## [SOURCE DATA]
# # # #
/-! ## WellFormed: the check and a term it refuses -/

theorem test_wellFormed_nophi_low_opcode : (Instr.nophi 0x04#8 0#32).wellFormed = false := by decide
theorem test_wellFormed_nophi : (Instr.nophi 0x05#8 0#32).wellFormed = true := by decide

/-! ## Decoding: words written out from the frame format (R80, R89, section 2.1 of the vectors) -/

/-- `SETFREQ 100000000` is `01 05 F5 E1 00`. -/
theorem test_decode_setfreq :
    decode .cmd [0x01#8, 0x05#8, 0xF5#8, 0xE1#8, 0x00#8] = .ok (.setfreq 100000000#32) [] := by decide

/-- `SETRATE 2400000` is `02 00 24 9F 00`; one byte of the next frame follows. -/
theorem test_decode_setrate :
    decode .cmd [0x02#8, 0x00#8, 0x24#8, 0x9F#8, 0x00#8, 0x01#8] = .ok (.setrate 2400000#32) [0x01#8] := by decide

/-- `INFO3 1` is `03 00 00 00 01`. -/
theorem test_decode_info3 : decode .cmd [0x03#8, 0#8, 0#8, 0#8, 0x01#8] = .ok (.info3 1#32) [] := by decide

/-- `SETGAIN 200` is `04 00 00 00 C8`. -/
theorem test_decode_setgain : decode .cmd [0x04#8, 0#8, 0#8, 0#8, 0xC8#8] = .ok (.setgain 200#32) [] := by decide

/-- `FRAME 0x00, 0xC8020024` is NOP0 with payload 3355574308. -/
theorem test_decode_nop0 :
    decode .cmd [0x00#8, 0xC8#8, 0x02#8, 0x00#8, 0x24#8] = .ok (.nop0 3355574308#32) [] := by decide

/-- `FRAME 0xFF, 0x01020304`. -/
theorem test_decode_nophi :
    decode .cmd [0xFF#8, 0x01#8, 0x02#8, 0x03#8, 0x04#8] = .ok (.nophi 0xFF#8 16909060#32) [] := by decide

/-- The three mode bytes (R91), and a byte that is none of them. -/
theorem test_decode_modes :
    decode .mode [0x08#8] = .ok .quant8 [] ∧ decode .mode [0x10#8] = .ok .quant16 [] ∧
      decode .mode [0x20#8] = .ok .pass32 [] ∧ decode .mode [0x18#8] = .rejected .noSuchMode := by decide

/-- Four bytes are not a frame (R86). -/
theorem test_decode_partial : decode .cmd [0x01#8, 0x05#8, 0xF5#8, 0xE1#8] = .rejected .partialFrame := by decide

/-- The table's rows SETGAIN (match 0x0400000000), NOPHI (0x8000000000) and QUANT16 (0x10). -/
theorem test_decodeTableWord :
    decodeTableWord 40 0x0400000000 = some (.setgain 0#32) ∧
      decodeTableWord 40 0x8000000000 = some (.nophi 0x80#8 0#32) ∧ decodeTableWord 8 0x10 = some .quant16 := by
  decide

/-! ## A small machine -/

def demoConfig : Config where
  gainScale := 0x41000000#32 -- 8.0
  maxBlockPairs := 16384
  cmdBufMax := 64
  bitDepth := .d8
  initSampleRate := 0x41424F8000000000#64 -- 2400000.0
  initCenterFreq := 0x4197D78400000000#64 -- 100000000.0
  initGainLinear := 0x40800000#32 -- 4.0

/-- A session of program P1 (`95_test_vectors.md` section 3) in the given mode, carries 0.5 and 0.25, with these draws and
replies to come and these requests pending. -/
def demo (depth : BitDepth) (gain : F32) (draws : List UnitDraw) (replies : List SrcStatus)
    (requests : List Request) : State :=
  { State.reset with
    cfg := demoConfig
    ts :=
      { sampleRate := 0x41424F8000000000#64, centerFrequency := 0x4197D78400000000#64, gainLinear := gain,
        bitDepth := depth }
    ds := { carryI := 0x3F000000#32, carryQ := 0x3E800000#32 }
    phase := .active
    rnd := draws
    srcReplies := replies
    requests := requests }

/-- The next state, where there is one. -/
def nextOf (o : Host.Outcome State Fault Refusal) : Option State :=
  match o with
  | .next s => some s
  | .fault _ => none
  | .refused _ => none

/-- The refusal, where there is one. -/
def refusalOf (o : Host.Outcome State Fault Refusal) : Option Refusal :=
  match o with
  | .next _ => none
  | .fault _ => none
  | .refused r => some r

/-! ## Arithmetic -/

/-- Section 2.3, row 0: `0/10 - 12 = -12`, over 10 about -1.2 (the binary32 -1.2000000476837158). -/
theorem test_gainExponent_zero : gainExponent 0#32 = 0xBF99999A#32 := by decide +kernel

/-- Section 2.3, row 496: `dB`, `adj` and `e` are each rounded. -/
theorem test_gainExponent_496 :
    fdiv32 (u32ToF32 496#32) f32Ten = 0x42466666#32 ∧ gainExponent 496#32 = 0x4070A3D6#32 := by decide +kernel

/-- Section 2.3, last row: the 12 is lost in rounding and `e = 42949672.0`. -/
theorem test_gainExponent_max : gainExponent 0xFFFFFFFF#32 = 0x4C23D70A#32 := by decide +kernel

/-- Example S5: `10^0.8` is about 6.3095737 and a unit in the last place there is about 4.8e-7. -/
theorem test_pow10_range : pow10Bounds false (unitsOf 0x3F4CCCCD) = (0x40C9E806, 0x40C9E807) := by decide +kernel

/-- Section 2.3: the power of 3973 is finite, that of 3974 is not. -/
theorem test_pow10_overflow :
    (pow10Bounds false (unitsOf (gainExponent 3973#32).toNat)).2 < infBits ∧
      pow10 (gainExponent 3974#32) = 0x7F800000#32 := by decide +kernel

/-- Section 2.4: 2.5 × 0.30000001192 rounds to 0.75, and the sum 126.5 + (1 - 2^-24) rounds up to 127.5. -/
theorem test_float_rounds :
    fmul32 0x40200000#32 0x3E99999A#32 = 0x3F400000#32 ∧ fadd32 0x42FD0000#32 0x3F7FFFFF#32 = 0x42FF0000#32 := by
  decide +kernel

/-- R14: 0.5 gives 1.0, -2.5 gives -3.0, -0.25 gives -0.0. -/
theorem test_roundHalfAway :
    roundHalfAway 0x3F000000#32 = 0x3F800000#32 ∧ roundHalfAway 0xC0200000#32 = 0xC0400000#32 ∧
      roundHalfAway 0xBE800000#32 = 0x80000000#32 := by decide +kernel

/-- Section 2.4: 300 gives `AC`, -300 gives `54`, -129 gives `FF`, 1e10 gives `80`. -/
theorem test_narrow8 :
    narrow8 0x43960000#32 = 0xAC#8 ∧ narrow8 0xC3960000#32 = 0x54#8 ∧ narrow8 0xC3010000#32 = 0xFF#8 ∧
      narrow8 0x501502F9#32 = 0x80#8 := by decide +kernel

/-- Example S4 after its resolution (R59, R60). -/
theorem test_wireHeader :
    wireHeader .d8 = [0x4C#8, 0x4D#8, 0x4D#8, 0x30#8, 0#8, 0#8, 0#8, 0x08#8, 0#8, 0#8, 0#8, 0x01#8] ∧
      (wireHeader .d16).length = 16 ∧ (wireHeader .d16)[7]? = some 0x10#8 := by decide

/-! ## Instructions -/

/-- Section 2.2: the call `configureFrequency(100000000)`, then the write (R104). -/
theorem test_setfreq :
    ((nextOf (exec (.setfreq 100000000#32) (demo .d8 0x40800000#32 [] [.ok] []))).map fun t =>
      (t.srcCalls, t.ts.centerFrequency, t.phase)) =
    some ([{ op := .configureFrequency, arg := 0x4197D78400000000#64 }], 0x4197D78400000000#64, .active) := by
  decide +kernel

/-- Program P4: `configureFrequency(0)` returns `err`; nothing is written and the block is HALTED. -/
theorem test_setfreq_err :
    ((nextOf (exec (.setfreq 0#32) (demo .d8 0x40800000#32 [] [.err] []))).map fun t =>
      (t.ts.centerFrequency, t.phase, t.action)) =
    some (0x4197D78400000000#64, .halted, some .fatal) := by decide +kernel

/-- R105: payload 2000000 differs from the stored 2400000. -/
theorem test_setrate :
    ((nextOf (exec (.setrate 2000000#32) (demo .d8 0x40800000#32 [] [.ok] []))).map fun t =>
      (t.srcCalls, t.ts.sampleRate)) =
    some ([{ op := .configureSampleRate, arg := 0x413E848000000000#64 }], 0x413E848000000000#64) := by
  decide +kernel

/-- Example S3: payload 2400000 is the stored rate, so no call. -/
theorem test_setrate_same :
    (nextOf (exec (.setrate 2400000#32) (demo .d8 0x40800000#32 [] [.err] []))).map (·.srcCalls) = some [] := by
  decide +kernel

/-- Program P1, step 4: SETGAIN 120 gives the gain `GAIN_SCALE`. -/
theorem test_setgain :
    (nextOf (exec (.setgain 120#32) (demo .d8 0x40800000#32 [] [] []))).map (·.ts.gainLinear) =
      some 0x41000000#32 := by decide +kernel
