-- ==== Sys2Proof/Machine/Ops.lean ====
section
/-! DEFINITION. The operations on the ports that the block and the host share: driving the input, holding it
stable, driving the outputs, sampling them (R155, R173).

The block has no memory and no registers to operate on (R21, R27). It takes no exception and returns from none (R146, R147):
there is no saved state, no vector and no mode. The one error of the spec is the host's, and `raiseOutOfRangeInput` is
all that raising it does. -/

namespace Sys2Proof.Machine

/-- DECODE as a function of the word, all its outputs at once (R108). -/
def decodeEvent (w : Word) : DecodedEvent where
  amplitude := amplitudeOf w
  x_coordinate := xCoordinateOf w
  y_coordinate := yCoordinateOf w
  ccd_number := ccdNumberOf w
  fatal_flag := fatalFlagOf w
  warning_flag := warningFlagOf w
  bytes := byteViewOf w

/-- What the output ports carry, as a record. -/
def State.event (s : State) : DecodedEvent where
  amplitude := s.amplitude_o
  x_coordinate := s.x_coordinate_o
  y_coordinate := s.y_coordinate_o
  ccd_number := s.ccd_number_o
  fatal_flag := s.fatal_flag_o
  warning_flag := s.warning_flag_o
  bytes := s.bytes_o

/-- `out <- v` on every output port at once (R11, R108). -/
def State.driveOutputs (e : DecodedEvent) (s : State) : State :=
  { s with
    amplitude_o := e.amplitude
    x_coordinate_o := e.x_coordinate
    y_coordinate_o := e.y_coordinate
    ccd_number_o := e.ccd_number
    fatal_flag_o := e.fatal_flag
    warning_flag_o := e.warning_flag
    bytes_o := e.bytes }

/-- The outputs take the next free draw (R173, I5). -/
def State.drawOutputs (s : State) : State :=
  { s with draws := s.draws + 1 }.driveOutputs (freeEvent s.draws)

/-- The host drives the lines of the input port. If they change, the outputs are unsettled and may be anything
(R173); driving what is there already is no change. Log entry 7. -/
def State.drive (v : Vector Line 32) (s : State) : State :=
  if v = s.word_i then s else { s with word_i := v, settled := false }.drawOutputs

/-- The host presents a word (R155). -/
def State.present (w : Word) (s : State) : State := s.drive (portOfWord w)

/-- The input has now been held stable for `T_PD` (R173). -/
def State.holdStable (s : State) : State := { s with settled := true }

/-- The host samples all outputs (R155). Settled outputs are read and nothing changes (R47). A sample taken
earlier is a free draw (R173, I5). With an input that is not two-state it has no meaning (R171, I6). -/
def State.sample (s : State) : Host.Outcome (DecodedEvent × State) Fault Refusal :=
  match decodePort s.word_i with
  | .error e => .refused (.inputNotDecodable e)
  | .ok _ => if s.settled then .next (s.event, s) else .next (freeEvent s.draws, s.drawOutputs)

/-- The host samples one output, zero-extended (R64, R155: any subset, in any order). -/
def State.samplePort (p : OutPort) (s : State) : Host.Outcome (Word × State) Fault Refusal :=
  match s.sample with
  | .next (e, t) => .next (p.read e, t)
  | .fault f => .fault f
  | .refused r => .refused r

/-- A reset of the surrounding system: the block has no reset input and no state, so nothing happens to
it (R31, R170). -/
def State.systemReset (s : State) : State := s

/-- Raising OutOfRangeInput (R141): no code, no payload, no word, no state saved. -/
def raiseOutOfRangeInput {α : Type} : Host.Outcome α Fault Refusal := .fault .outOfRangeInput

end Sys2Proof.Machine
end

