-- ==== Sys2Proof/Machine/HostSide.lean ====
section
/-! DEFINITION. The host beside the block (R155): the source's `decode` of a numeric value, and host programs as
sequences of operations (R69). The host's values stand outside State, since the block holds none of them. Log entry 9. -/

namespace Sys2Proof.Machine

/-- The source's `decode(number)`: PREP, present the word, hold it for `T_PD`, sample (R145, R155). OutOfRangeInput and
the refusals come before anything is driven (R141), so the block is then as it was. -/
def hostDecode (policy : OorPolicy) (n : Numeric) (s : State) : Host.Outcome (DecodedEvent × State) Fault Refusal :=
  match prep policy n with
  | .fault f => .fault f
  | .refused r => .refused r
  | .next w =>
    match step (s.present w) with
    | .next t => t.sample
    | .fault f => .fault f
    | .refused r => .refused r

/-- A value the host holds. -/
inductive HostValue where
  | word (w : Word)
  | event (e : DecodedEvent)
  | error (f : Fault)
deriving DecidableEq, Repr

/-- The block's ports and the host's values, newest first. -/
structure HostState where
  block : State
  values : List HostValue
deriving DecidableEq, Repr

/-- What a host can do (R155). `DECODE <word>` of R69 is `present`, `hold`, `sample`. -/
inductive HostOp where
  /-- `PREP <n>`: keeps the word, or the error. -/
  | prep (n : Numeric)
  /-- Drive a word. -/
  | present (w : Word)
  /-- Drive the newest value, if it is a word; after an error there is none and nothing is driven (R141). -/
  | presentNewest
  /-- Drive any lines, two-state or not. -/
  | driveLines (v : Vector Line 32)
  /-- Hold the input stable for `T_PD`: the block's step. -/
  | hold
  /-- Sample all outputs and keep the record. -/
  | sample
  /-- Sample one output and keep it. -/
  | samplePort (p : OutPort)
  /-- `RECOMBINE <e>` of a given record. -/
  | recombine (f : EventFields)
  /-- `RECOMBINE <e>` of the newest value, if it is an event; otherwise nothing is kept. -/
  | recombineNewest
  /-- The surrounding system is reset (R170). -/
  | systemReset
deriving DecidableEq, Repr

/-- The host keeps a word. -/
def HostState.keepWord (h : HostState) : Host.Outcome Word Fault Refusal → Host.Outcome HostState Fault Refusal
  | .next w => .next { h with values := .word w :: h.values }
  | .fault f => .next { h with values := .error f :: h.values }
  | .refused r => .refused r

/-- One operation of the host. -/
def hostStep (policy : OorPolicy) (op : HostOp) (h : HostState) : Host.Outcome HostState Fault Refusal :=
  match op with
  | .prep n => h.keepWord (prep policy n)
  | .present w => .next { h with block := h.block.present w }
  | .presentNewest =>
    match h.values with
    | .word w :: _ => .next { h with block := h.block.present w }
    | _ => .next h
  | .driveLines v => .next { h with block := h.block.drive v }
  | .hold =>
    match step h.block with
    | .next t => .next { h with block := t }
    | .fault f => .fault f
    | .refused r => .refused r
  | .sample =>
    match h.block.sample with
    | .next (e, t) => .next { block := t, values := .event e :: h.values }
    | .fault f => .fault f
    | .refused r => .refused r
  | .samplePort p =>
    match h.block.samplePort p with
    | .next (w, t) => .next { block := t, values := .word w :: h.values }
    | .fault f => .fault f
    | .refused r => .refused r
  | .recombine f => h.keepWord (recombine f)
  | .recombineNewest =>
    match h.values with
    | .event e :: _ => h.keepWord (recombine e.fields)
    | _ => .next h
  | .systemReset => .next { h with block := h.block.systemReset }

/-- A host program, stopping at the first fault or refusal. -/
def hostRun (policy : OorPolicy) : List HostOp → HostState → Host.Outcome HostState Fault Refusal
  | [], h => .next h
  | op :: ops, h =>
    match hostStep policy op h with
    | .next h' => hostRun policy ops h'
    | .fault f => .fault f
    | .refused r => .refused r

end Sys2Proof.Machine
end

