/-- The host program PREP, present, hold, sample is the source's decode. The programs' form is the model's (log
entry 9). -/
def Obligations.HostProgramRunsTheSourcesDecode : Prop :=
  ∀ (p : OorPolicy) (n : Numeric) (w : Word) (s : State) (vs : List HostValue), prep p n = .next w →
    ∃ t, hostDecode p n s = .next (decodeEvent w, t) ∧
      hostRun p [.prep n, .presentNewest, .hold, .sample] { block := s, values := vs }
        = .next { block := t, values := .event (decodeEvent w) :: .word w :: vs }

/-- The source's first example: decode(-1) and decode(4294967295) give the same record, with these values, in any state
and under either policy (V1, V3). -/
def Obligations.MinusOneDecodesAsAllOnes : Prop :=
  ∀ (p : OorPolicy) (s : State), ∃ t,
    hostDecode p (.integer (-1)) s = .next (⟨16383, 127, 127, 3, 1, 1, #v[255, 255, 255, 255]⟩, t) ∧
    hostDecode p (.integer 4294967295) s = .next (⟨16383, 127, 127, 3, 1, 1, #v[255, 255, 255, 255]⟩, t)

/-! ## Several instances -/

/-- R118: any number of decodes may happen at once, and each instance does what it would do alone; when one settles, the
others are as they were. -/
def Obligations.InstancesDecodeIndependently : Prop :=
  (∀ insts insts' : List State, stepAll insts = .next insts' →
    insts'.length = insts.length ∧
    ∀ (k : Nat) (s : State), insts[k]? = some s → ∃ t, insts'[k]? = some t ∧ step s = .next t) ∧
  (∀ insts : List State, (∀ s ∈ insts, s.inputReady = true) → ∃ insts', stepAll insts = .next insts') ∧
  ∀ (k : Nat) (insts insts' : List State), stepAt k insts = .next insts' →
    (∀ j, j ≠ k → insts'[j]? = insts[j]?) ∧
    ∃ s t, insts[k]? = some s ∧ step s = .next t ∧ insts'[k]? = some t

/-- Decodes of two instances, and the driving of one beside the decode of the other, commute: no ordering is needed
(R50). -/
def Obligations.DecodesOfDifferentInstancesCommute : Prop :=
  ∀ (j k : Nat) (insts a b : List State), j ≠ k → stepAt j insts = .next a → stepAt k insts = .next b →
    (∃ c, stepAt k a = .next c ∧ stepAt j b = .next c) ∧
    ∀ v : Vector Line 32, stepAt j (driveAt k v insts) = .next (driveAt k v a)
end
# # # #
Copy only this part of the entries above: the line with "match s.sample with", the line with "def State.systemReset (s", and the lines between, all exactly as written.

## [TASK SOLUTION]
  match s.sample with
  | .next (e, t) => .next (p.read e, t)
  | .fault f => .fault f
  | .refused r => .refused r

/-- A reset of the surrounding system: the block has no reset input and no state, so nothing happens to
it (R31, R170). -/
def State.systemReset (s : State) : State := s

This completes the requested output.